At the end of 2018, Rosalía began to work on her third studio album, which was set to be released in mid-2021. By that time, she also began to announce the first dates of her debut world tour named El Mal Querer Tour. In December 2018, a snippet of the music video was posted by Balvin's team on their Instagram stories; the videos were deleted almost instantly. In March 2019, rumors began circulating about Rosalía performing new (un)released song(s) on her tour. Those rumors were confirmed by Rosalía herself when she finally announced the song's release on 27 March 2019 through a social media post. As well as Rosalía and J Balvin, the songwriters are Frank Dukes, Teo Halm, Alejandro Ramírez and el Guincho.

== Critical reception ==
After its release, the song was received well by critics. Pitchfork named Rosalía's new single "a lighthearted mix of boastful tropes meant to be playful.
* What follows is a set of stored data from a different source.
-- ==== Sys2Proof/Laws/State.lean ====
section
/-! SUPPORT. Each field of State after each named update, so that no proof unfolds a record update. -/

namespace Sys2Proof.Machine

variable (s : State)

@[simp] theorem State.present_req (w : Request) : (s.present w).req = w := rfl
@[simp] theorem State.present_rsp (w : Request) : (s.present w).rsp = s.rsp := rfl
@[simp] theorem State.present_faulted (w : Request) : (s.present w).faulted = s.faulted := rfl
@[simp] theorem State.present_draws (w : Request) : (s.present w).draws = s.draws := rfl
@[simp] theorem State.present_script (w : Request) : (s.present w).script = s.script := rfl
@[simp] theorem State.present_byteBufs (w : Request) : (s.present w).byteBufs = s.byteBufs := rfl
@[simp] theorem State.present_numBufs (w : Request) : (s.present w).numBufs = s.numBufs := rfl
@[simp] theorem State.present_calls (w : Request) : (s.present w).calls = s.calls := rfl

@[simp] theorem State.respond_req (st : Status) (data : Word64) :
    (s.respond st data).req = s.req := rfl
@[simp] theorem State.respond_rsp (st : Status) (data : Word64) :
    (s.respond st data).rsp = mkResponse st data := rfl
@[simp] theorem State.respond_faulted (st : Status) (data : Word64) :
    (s.respond st data).faulted = s.faulted := rfl
@[simp] theorem State.respond_draws (st : Status) (data : Word64) :
    (s.respond st data).draws = s.draws := rfl
@[simp] theorem State.respond_script (st : Status) (data : Word64) :
    (s.respond st data).script = s.script := rfl
@[simp] theorem State.respond_byteBufs (st : Status) (data : Word64) :
    (s.respond st data).byteBufs = s.byteBufs := rfl
@[simp] theorem State.respond_numBufs (st : Status) (data : Word64) :
    (s.respond st data).numBufs = s.numBufs := rfl
@[simp] theorem State.respond_calls (st : Status) (data : Word64) :
    (s.respond st data).calls = s.calls := rfl

@[simp] theorem State.drew_req (n : Nat) : (s.drew n).req = s.req := rfl
@[simp] theorem State.drew_rsp (n : Nat) : (s.drew n).rsp = s.rsp := rfl
@[simp] theorem State.drew_faulted (n : Nat) : (s.drew n).faulted = s.faulted := rfl
@[simp] theorem State.drew_draws (n : Nat) : (s.drew n).draws = s.draws + n := rfl
@[simp] theorem State.drew_script (n : Nat) : (s.drew n).script = s.script := rfl
@[simp] theorem State.drew_byteBufs (n : Nat) : (s.drew n).byteBufs = s.byteBufs := rfl
@[simp] theorem State.drew_numBufs (n : Nat) : (s.drew n).numBufs = s.numBufs := rfl
@[simp] theorem State.drew_calls (n : Nat) : (s.drew n).calls = s.calls := rfl

@[simp] theorem State.respondDraw_req (width : Nat) : (s.respondDraw width).req = s.req := rfl
@[simp] theorem State.respondDraw_rsp (width : Nat) :
    (s.respondDraw width).rsp = mkResponse .invalidSymbol ((s.draw width).setWidth 64) := rfl
@[simp] theorem State.respondDraw_faulted (width : Nat) :
    (s.respondDraw width).faulted = s.faulted := rfl
@[simp] theorem State.respondDraw_draws (width : Nat) :
    (s.respondDraw width).draws = s.draws + 1 := rfl
@[simp] theorem State.respondDraw_script (width : Nat) :
    (s.respondDraw width).script = s.script := rfl
@[simp] theorem State.respondDraw_byteBufs (width : Nat) :
    (s.respondDraw width).byteBufs = s.byteBufs := rfl
@[simp] theorem State.respondDraw_numBufs (width : Nat) :
    (s.respondDraw width).numBufs = s.numBufs := rfl
@[simp] theorem State.respondDraw_calls (width : Nat) :
    (s.respondDraw width).calls = s.calls := rfl

@[simp] theorem State.illegalOp_req : s.illegalOp.req = s.req := rfl
@[simp] theorem State.illegalOp_rsp : s.illegalOp.rsp = mkResponse .illegalOp (s.draw 64) := rfl
@[simp] theorem State.illegalOp_faulted : s.illegalOp.faulted = true := rfl
@[simp] theorem State.illegalOp_draws : s.illegalOp.draws = s.draws + 1 := rfl
@[simp] theorem State.illegalOp_script : s.illegalOp.script = s.script := rfl
@[simp] theorem State.illegalOp_byteBufs : s.illegalOp.byteBufs = s.byteBufs := rfl
@[simp] theorem State.illegalOp_numBufs : s.illegalOp.numBufs = s.numBufs := rfl
@[simp] theorem State.illegalOp_calls : s.illegalOp.calls = s.calls := rfl

@[simp] theorem State.withScript_req (rest : List HostStep) :
    (s.withScript rest).req = s.req := rfl
@[simp] theorem State.withScript_rsp (rest : List HostStep) :
    (s.withScript rest).rsp = s.rsp := rfl
@[simp] theorem State.withScript_faulted (rest : List HostStep) :
    (s.withScript rest).faulted = s.faulted := rfl
@[simp] theorem State.withScript_draws (rest : List HostStep) :
    (s.withScript rest).draws = s.draws := rfl
@[simp] theorem State.withScript_script (rest : List HostStep) :
    (s.withScript rest).script = rest := rfl
@[simp] theorem State.withScript_byteBufs (rest : List HostStep) :
    (s.withScript rest).byteBufs = s.byteBufs := rfl
@[simp] theorem State.withScript_numBufs (rest : List HostStep) :
    (s.withScript rest).numBufs = s.numBufs := rfl
@[simp] theorem State.withScript_calls (rest : List HostStep) :
    (s.withScript rest).calls = s.calls := rfl

@[simp] theorem State.withCalls_req (cs : List Call) : (s.withCalls cs).req = s.req := rfl
@[simp] theorem State.withCalls_rsp (cs : List Call) : (s.withCalls cs).rsp = s.rsp := rfl
@[simp] theorem State.withCalls_faulted (cs : List Call) :
    (s.withCalls cs).faulted = s.faulted := rfl
@[simp] theorem State.withCalls_draws (cs : List Call) : (s.withCalls cs).draws = s.draws := rfl
@[simp] theorem State.withCalls_script (cs : List Call) :
    (s.withCalls cs).script = s.script := rfl
@[simp] theorem State.withCalls_byteBufs (cs : List Call) :
    (s.withCalls cs).byteBufs = s.byteBufs := rfl
@[simp] theorem State.withCalls_numBufs (cs : List Call) :
    (s.withCalls cs).numBufs = s.numBufs := rfl
@[simp] theorem State.withCalls_calls (cs : List Call) : (s.withCalls cs).calls = cs := rfl

@[simp] theorem State.withBytes_req (bs : List (List Byte)) : (s.withBytes bs).req = s.req := rfl
@[simp] theorem State.withBytes_rsp (bs : List (List Byte)) : (s.withBytes bs).rsp = s.rsp := rfl
@[simp] theorem State.withBytes_faulted (bs : List (List Byte)) :
    (s.withBytes bs).faulted = s.faulted := rfl
@[simp] theorem State.withBytes_draws (bs : List (List Byte)) :
    (s.withBytes bs).draws = s.draws := rfl
@[simp] theorem State.withBytes_script (bs : List (List Byte)) :
    (s.withBytes bs).script = s.script := rfl
@[simp] theorem State.withBytes_byteBufs (bs : List (List Byte)) :
    (s.withBytes bs).byteBufs = bs := rfl
@[simp] theorem State.withBytes_numBufs (bs : List (List Byte)) :
    (s.withBytes bs).numBufs = s.numBufs := rfl
@[simp] theorem State.withBytes_calls (bs : List (List Byte)) :
    (s.withBytes bs).calls = s.calls := rfl

@[simp] theorem State.withNums_req (ns : List (List Word64)) : (s.withNums ns).req = s.req := rfl
@[simp] theorem State.withNums_rsp (ns : List (List Word64)) : (s.withNums ns).rsp = s.rsp := rfl
@[simp] theorem State.withNums_faulted (ns : List (List Word64)) :
    (s.withNums ns).faulted = s.faulted := rfl
@[simp] theorem State.withNums_draws (ns : List (List Word64)) :
    (s.withNums ns).draws = s.draws := rfl
@[simp] theorem State.withNums_script (ns : List (List Word64)) :
    (s.withNums ns).script = s.script := rfl
@[simp] theorem State.withNums_byteBufs (ns : List (List Word64)) :
    (s.withNums ns).byteBufs = s.byteBufs := rfl
@[simp] theorem State.withNums_numBufs (ns : List (List Word64)) :
    (s.withNums ns).numBufs = ns := rfl
@[simp] theorem State.withNums_calls (ns : List (List Word64)) :
    (s.withNums ns).calls = s.calls := rfl

@[simp] theorem State.sizeOutput_req (output remaining : Nat) :
    (s.sizeOutput output remaining).req = s.req := rfl
@[simp] theorem State.sizeOutput_rsp (output remaining : Nat) :
    (s.sizeOutput output remaining).rsp = s.rsp := rfl
@[simp] theorem State.sizeOutput_faulted (output remaining : Nat) :
    (s.sizeOutput output remaining).faulted = s.faulted := rfl
@[simp] theorem State.sizeOutput_draws (output remaining : Nat) :
    (s.sizeOutput output remaining).draws = s.draws + remaining / 2 := rfl
@[simp] theorem State.sizeOutput_script (output remaining : Nat) :
    (s.sizeOutput output remaining).script = s.script := rfl
@[simp] theorem State.sizeOutput_byteBufs (output remaining : Nat) :
    (s.sizeOutput output remaining).byteBufs = s.byteBufs := rfl
@[simp] theorem State.sizeOutput_numBufs (output remaining : Nat) :
    (s.sizeOutput output remaining).numBufs = s.numBufs.set output (freshNums s.draws (remaining / 2)) := rfl
@[simp] theorem State.sizeOutput_calls (output remaining : Nat) :
    (s.sizeOutput output remaining).calls = s.calls := rfl

@[simp] theorem State.present_draw (width : Nat) (w : Request) :
    (s.present w).draw width = s.draw width := rfl
@[simp] theorem State.withScript_draw (width : Nat) (rest : List HostStep) :
    (s.withScript rest).draw width = s.draw width := rfl
@[simp] theorem State.withCalls_draw (width : Nat) (cs : List Call) :
    (s.withCalls cs).draw width = s.draw width := rfl
@[simp] theorem State.withBytes_draw (width : Nat) (bs : List (List Byte)) :
    (s.withBytes bs).draw width = s.draw width := rfl
@[simp] theorem State.withNums_draw (width : Nat) (ns : List (List Word64)) :
    (s.withNums ns).draw width = s.draw width := rfl

end Sys2Proof.Machine
end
It's a high-flying trifle of a song whose video and title show both artists at the top of their game". Rolling Stone stated: "it's a modern take in reference to Spanish flamenco songs inspired by Afro-Caribbean sounds; ever the champion of cross-cultural experimentation, Rosalía has ultimately described it as her personal homage to classic reggaeton."

== Commercial performance ==
Within 24 hours on streaming platforms, the song received 201,000 Spotify streams in Spain, beating Aitana's "Teléfono" as the most-streamed female song in a single day in Spotify Spain. After a week, the song had been streamed over 15 million times of which 4.71M came from Spain. This set the record for the most streamed song in Spain in only a week. Its music video received over 22 million views in that time. The song debuted number one in Spain, being Rosalía's second number one there after "Di mi nombre". "Con altura" topped the Argentina Hot 100 chart in July 2019.

== Music video ==
Rosalía shared a preview of the music video on 27 March 2019. The video itself, directed by Director X. premiered on the singer's YouTube channel the day after. The video features Spanish dance formation, Las Ocho Rosas (who are Rosalía's backup dancers) and J Balvin inside a plane while dancing to the song and piloting the plane.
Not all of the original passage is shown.